*** Provided material ***

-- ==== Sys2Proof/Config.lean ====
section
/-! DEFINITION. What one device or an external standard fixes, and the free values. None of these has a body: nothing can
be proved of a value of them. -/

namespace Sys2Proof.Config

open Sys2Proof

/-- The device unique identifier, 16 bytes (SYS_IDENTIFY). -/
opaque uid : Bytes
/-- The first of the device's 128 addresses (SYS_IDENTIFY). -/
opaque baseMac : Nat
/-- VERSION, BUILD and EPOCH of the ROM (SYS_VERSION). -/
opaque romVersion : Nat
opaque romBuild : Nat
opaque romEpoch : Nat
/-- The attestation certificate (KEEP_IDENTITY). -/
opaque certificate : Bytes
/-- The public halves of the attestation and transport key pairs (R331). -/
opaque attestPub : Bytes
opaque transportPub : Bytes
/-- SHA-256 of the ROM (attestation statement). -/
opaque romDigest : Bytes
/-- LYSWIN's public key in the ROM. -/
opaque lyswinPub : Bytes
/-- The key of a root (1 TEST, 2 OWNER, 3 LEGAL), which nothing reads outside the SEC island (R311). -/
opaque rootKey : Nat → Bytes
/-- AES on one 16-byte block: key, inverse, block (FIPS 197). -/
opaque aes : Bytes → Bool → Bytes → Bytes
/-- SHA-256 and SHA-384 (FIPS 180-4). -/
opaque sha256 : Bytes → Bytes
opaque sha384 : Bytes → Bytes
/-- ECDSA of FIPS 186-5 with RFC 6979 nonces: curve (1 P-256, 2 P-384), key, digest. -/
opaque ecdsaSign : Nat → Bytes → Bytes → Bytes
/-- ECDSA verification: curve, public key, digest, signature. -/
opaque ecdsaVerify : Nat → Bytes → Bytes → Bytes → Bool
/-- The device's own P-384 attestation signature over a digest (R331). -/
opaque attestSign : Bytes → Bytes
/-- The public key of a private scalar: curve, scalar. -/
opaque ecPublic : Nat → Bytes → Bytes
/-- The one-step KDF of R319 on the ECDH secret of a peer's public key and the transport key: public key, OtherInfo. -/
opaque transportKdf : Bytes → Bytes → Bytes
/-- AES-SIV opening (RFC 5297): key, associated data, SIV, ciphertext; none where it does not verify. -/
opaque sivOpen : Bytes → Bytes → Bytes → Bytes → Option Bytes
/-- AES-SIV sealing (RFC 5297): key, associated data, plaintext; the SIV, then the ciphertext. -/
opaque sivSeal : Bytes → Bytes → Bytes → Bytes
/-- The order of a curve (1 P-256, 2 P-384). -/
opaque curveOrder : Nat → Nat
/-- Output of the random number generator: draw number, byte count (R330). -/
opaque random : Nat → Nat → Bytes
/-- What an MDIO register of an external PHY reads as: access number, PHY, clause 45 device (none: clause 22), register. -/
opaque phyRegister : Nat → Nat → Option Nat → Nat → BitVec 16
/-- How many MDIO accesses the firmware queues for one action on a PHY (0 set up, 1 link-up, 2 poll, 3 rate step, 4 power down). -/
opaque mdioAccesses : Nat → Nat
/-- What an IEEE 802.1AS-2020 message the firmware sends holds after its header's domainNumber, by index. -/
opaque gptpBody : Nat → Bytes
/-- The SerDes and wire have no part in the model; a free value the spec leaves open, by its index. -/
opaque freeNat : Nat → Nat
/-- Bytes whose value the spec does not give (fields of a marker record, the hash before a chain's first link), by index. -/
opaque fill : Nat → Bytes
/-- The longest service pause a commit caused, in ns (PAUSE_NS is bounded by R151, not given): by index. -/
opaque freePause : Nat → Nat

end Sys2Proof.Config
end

***
*** Provided material ***

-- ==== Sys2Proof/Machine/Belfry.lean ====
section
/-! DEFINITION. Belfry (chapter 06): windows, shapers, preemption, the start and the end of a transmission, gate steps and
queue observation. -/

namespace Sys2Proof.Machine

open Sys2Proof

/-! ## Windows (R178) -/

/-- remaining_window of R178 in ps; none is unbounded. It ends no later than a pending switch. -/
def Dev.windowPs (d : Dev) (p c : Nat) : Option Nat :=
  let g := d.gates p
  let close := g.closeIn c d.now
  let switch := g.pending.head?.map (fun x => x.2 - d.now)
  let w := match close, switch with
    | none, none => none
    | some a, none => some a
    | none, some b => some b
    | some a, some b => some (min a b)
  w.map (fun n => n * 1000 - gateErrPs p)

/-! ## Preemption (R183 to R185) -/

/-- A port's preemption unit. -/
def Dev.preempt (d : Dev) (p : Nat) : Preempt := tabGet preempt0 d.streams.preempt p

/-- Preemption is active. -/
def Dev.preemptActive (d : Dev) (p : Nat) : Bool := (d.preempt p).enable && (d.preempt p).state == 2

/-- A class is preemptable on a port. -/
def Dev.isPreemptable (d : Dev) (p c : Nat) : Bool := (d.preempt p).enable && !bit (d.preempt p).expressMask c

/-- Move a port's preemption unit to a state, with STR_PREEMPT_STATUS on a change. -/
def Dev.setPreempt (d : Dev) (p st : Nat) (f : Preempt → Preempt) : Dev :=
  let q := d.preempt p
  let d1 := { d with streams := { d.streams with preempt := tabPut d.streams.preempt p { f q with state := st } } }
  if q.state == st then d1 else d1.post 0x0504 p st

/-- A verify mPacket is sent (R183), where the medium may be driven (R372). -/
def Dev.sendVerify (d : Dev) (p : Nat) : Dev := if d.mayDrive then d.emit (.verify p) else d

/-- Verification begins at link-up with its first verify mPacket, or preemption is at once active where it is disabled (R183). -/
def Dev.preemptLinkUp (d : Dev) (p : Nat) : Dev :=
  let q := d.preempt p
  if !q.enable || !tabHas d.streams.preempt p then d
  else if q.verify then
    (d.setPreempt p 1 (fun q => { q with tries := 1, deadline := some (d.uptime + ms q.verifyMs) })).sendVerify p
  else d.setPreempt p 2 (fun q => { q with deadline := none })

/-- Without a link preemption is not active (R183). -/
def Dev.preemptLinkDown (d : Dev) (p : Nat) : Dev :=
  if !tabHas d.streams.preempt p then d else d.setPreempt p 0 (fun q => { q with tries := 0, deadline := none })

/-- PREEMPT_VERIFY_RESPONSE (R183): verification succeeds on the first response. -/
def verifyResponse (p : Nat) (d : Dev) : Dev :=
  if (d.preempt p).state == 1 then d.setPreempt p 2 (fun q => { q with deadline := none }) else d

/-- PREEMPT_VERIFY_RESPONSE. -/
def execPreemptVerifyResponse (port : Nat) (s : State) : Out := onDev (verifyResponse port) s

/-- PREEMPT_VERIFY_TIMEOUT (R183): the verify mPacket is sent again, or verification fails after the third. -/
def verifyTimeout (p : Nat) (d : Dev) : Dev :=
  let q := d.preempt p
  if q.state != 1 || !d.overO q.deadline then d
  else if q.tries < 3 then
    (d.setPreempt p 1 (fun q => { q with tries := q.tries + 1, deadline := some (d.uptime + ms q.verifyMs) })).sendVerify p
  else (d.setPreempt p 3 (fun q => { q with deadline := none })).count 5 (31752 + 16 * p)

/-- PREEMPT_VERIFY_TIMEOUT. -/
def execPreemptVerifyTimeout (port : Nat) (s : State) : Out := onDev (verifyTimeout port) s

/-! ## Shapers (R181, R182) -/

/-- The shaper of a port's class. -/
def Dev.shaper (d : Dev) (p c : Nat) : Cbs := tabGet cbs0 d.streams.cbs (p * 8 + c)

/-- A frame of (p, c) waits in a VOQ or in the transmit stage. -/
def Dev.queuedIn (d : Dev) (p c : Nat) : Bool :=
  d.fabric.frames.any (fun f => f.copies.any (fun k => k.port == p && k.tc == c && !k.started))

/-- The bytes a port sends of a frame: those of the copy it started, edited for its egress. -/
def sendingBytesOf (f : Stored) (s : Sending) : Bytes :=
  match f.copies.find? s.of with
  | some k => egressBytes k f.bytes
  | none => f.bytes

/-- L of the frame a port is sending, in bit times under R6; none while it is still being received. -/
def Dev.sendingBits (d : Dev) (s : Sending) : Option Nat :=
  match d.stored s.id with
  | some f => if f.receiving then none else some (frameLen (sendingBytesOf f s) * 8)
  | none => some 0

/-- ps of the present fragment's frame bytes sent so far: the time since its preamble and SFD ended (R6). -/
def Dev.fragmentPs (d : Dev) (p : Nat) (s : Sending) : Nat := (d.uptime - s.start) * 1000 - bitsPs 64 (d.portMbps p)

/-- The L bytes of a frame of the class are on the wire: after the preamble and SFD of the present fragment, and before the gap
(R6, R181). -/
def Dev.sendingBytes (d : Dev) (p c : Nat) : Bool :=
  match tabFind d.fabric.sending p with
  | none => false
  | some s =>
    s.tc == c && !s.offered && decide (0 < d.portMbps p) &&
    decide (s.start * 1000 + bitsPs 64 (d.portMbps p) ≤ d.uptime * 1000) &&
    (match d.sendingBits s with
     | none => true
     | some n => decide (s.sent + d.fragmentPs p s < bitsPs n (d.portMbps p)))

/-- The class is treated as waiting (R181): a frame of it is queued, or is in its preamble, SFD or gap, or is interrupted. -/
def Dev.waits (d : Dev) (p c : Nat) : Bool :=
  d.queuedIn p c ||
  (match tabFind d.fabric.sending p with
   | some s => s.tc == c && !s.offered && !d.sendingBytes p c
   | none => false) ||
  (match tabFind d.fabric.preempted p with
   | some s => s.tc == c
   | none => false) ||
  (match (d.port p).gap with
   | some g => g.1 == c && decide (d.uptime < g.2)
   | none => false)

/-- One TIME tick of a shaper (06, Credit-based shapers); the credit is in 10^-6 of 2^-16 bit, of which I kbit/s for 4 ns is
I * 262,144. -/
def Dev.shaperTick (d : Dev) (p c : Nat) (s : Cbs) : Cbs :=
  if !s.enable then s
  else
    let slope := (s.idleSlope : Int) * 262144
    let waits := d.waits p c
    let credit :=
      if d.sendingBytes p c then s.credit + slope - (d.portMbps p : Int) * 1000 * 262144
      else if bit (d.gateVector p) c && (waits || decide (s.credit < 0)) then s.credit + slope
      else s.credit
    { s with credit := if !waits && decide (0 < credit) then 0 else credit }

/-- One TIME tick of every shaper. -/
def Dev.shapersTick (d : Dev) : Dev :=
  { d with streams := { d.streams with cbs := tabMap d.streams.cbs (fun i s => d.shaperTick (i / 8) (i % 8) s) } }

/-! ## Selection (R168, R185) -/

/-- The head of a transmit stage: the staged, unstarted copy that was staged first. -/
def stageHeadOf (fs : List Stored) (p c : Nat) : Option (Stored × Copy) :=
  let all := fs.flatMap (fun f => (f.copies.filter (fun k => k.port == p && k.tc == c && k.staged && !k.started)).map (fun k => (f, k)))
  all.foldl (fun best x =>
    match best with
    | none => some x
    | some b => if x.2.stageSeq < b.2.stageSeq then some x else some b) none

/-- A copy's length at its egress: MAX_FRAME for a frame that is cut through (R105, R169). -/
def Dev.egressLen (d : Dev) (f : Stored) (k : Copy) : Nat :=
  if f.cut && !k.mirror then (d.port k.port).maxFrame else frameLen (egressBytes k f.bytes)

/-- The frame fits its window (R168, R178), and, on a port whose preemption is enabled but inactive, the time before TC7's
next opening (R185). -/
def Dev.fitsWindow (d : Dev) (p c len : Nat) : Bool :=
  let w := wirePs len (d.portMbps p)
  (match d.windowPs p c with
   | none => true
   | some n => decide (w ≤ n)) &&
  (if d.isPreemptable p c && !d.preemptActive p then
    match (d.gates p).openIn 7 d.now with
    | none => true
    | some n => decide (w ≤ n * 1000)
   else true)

***

### What needs to be done
All that is wanted is the stretch of lines above from the one containing "-- ==== Sys2Proof/Config.lean" through the one containing "opaque romEpoch : Nat", duplicated exactly.

### Response
-- ==== Sys2Proof/Config.lean ====
section
/-! DEFINITION. What one device or an external standard fixes, and the free values. None of these has a body: nothing can
be proved of a value of them. -/

namespace Sys2Proof.Config

open Sys2Proof

/-- The device unique identifier, 16 bytes (SYS_IDENTIFY). -/
opaque uid : Bytes
/-- The first of the device's 128 addresses (SYS_IDENTIFY). -/
opaque baseMac : Nat
/-- VERSION, BUILD and EPOCH of the ROM (SYS_VERSION). -/
opaque romVersion : Nat
opaque romBuild : Nat
opaque romEpoch : Nat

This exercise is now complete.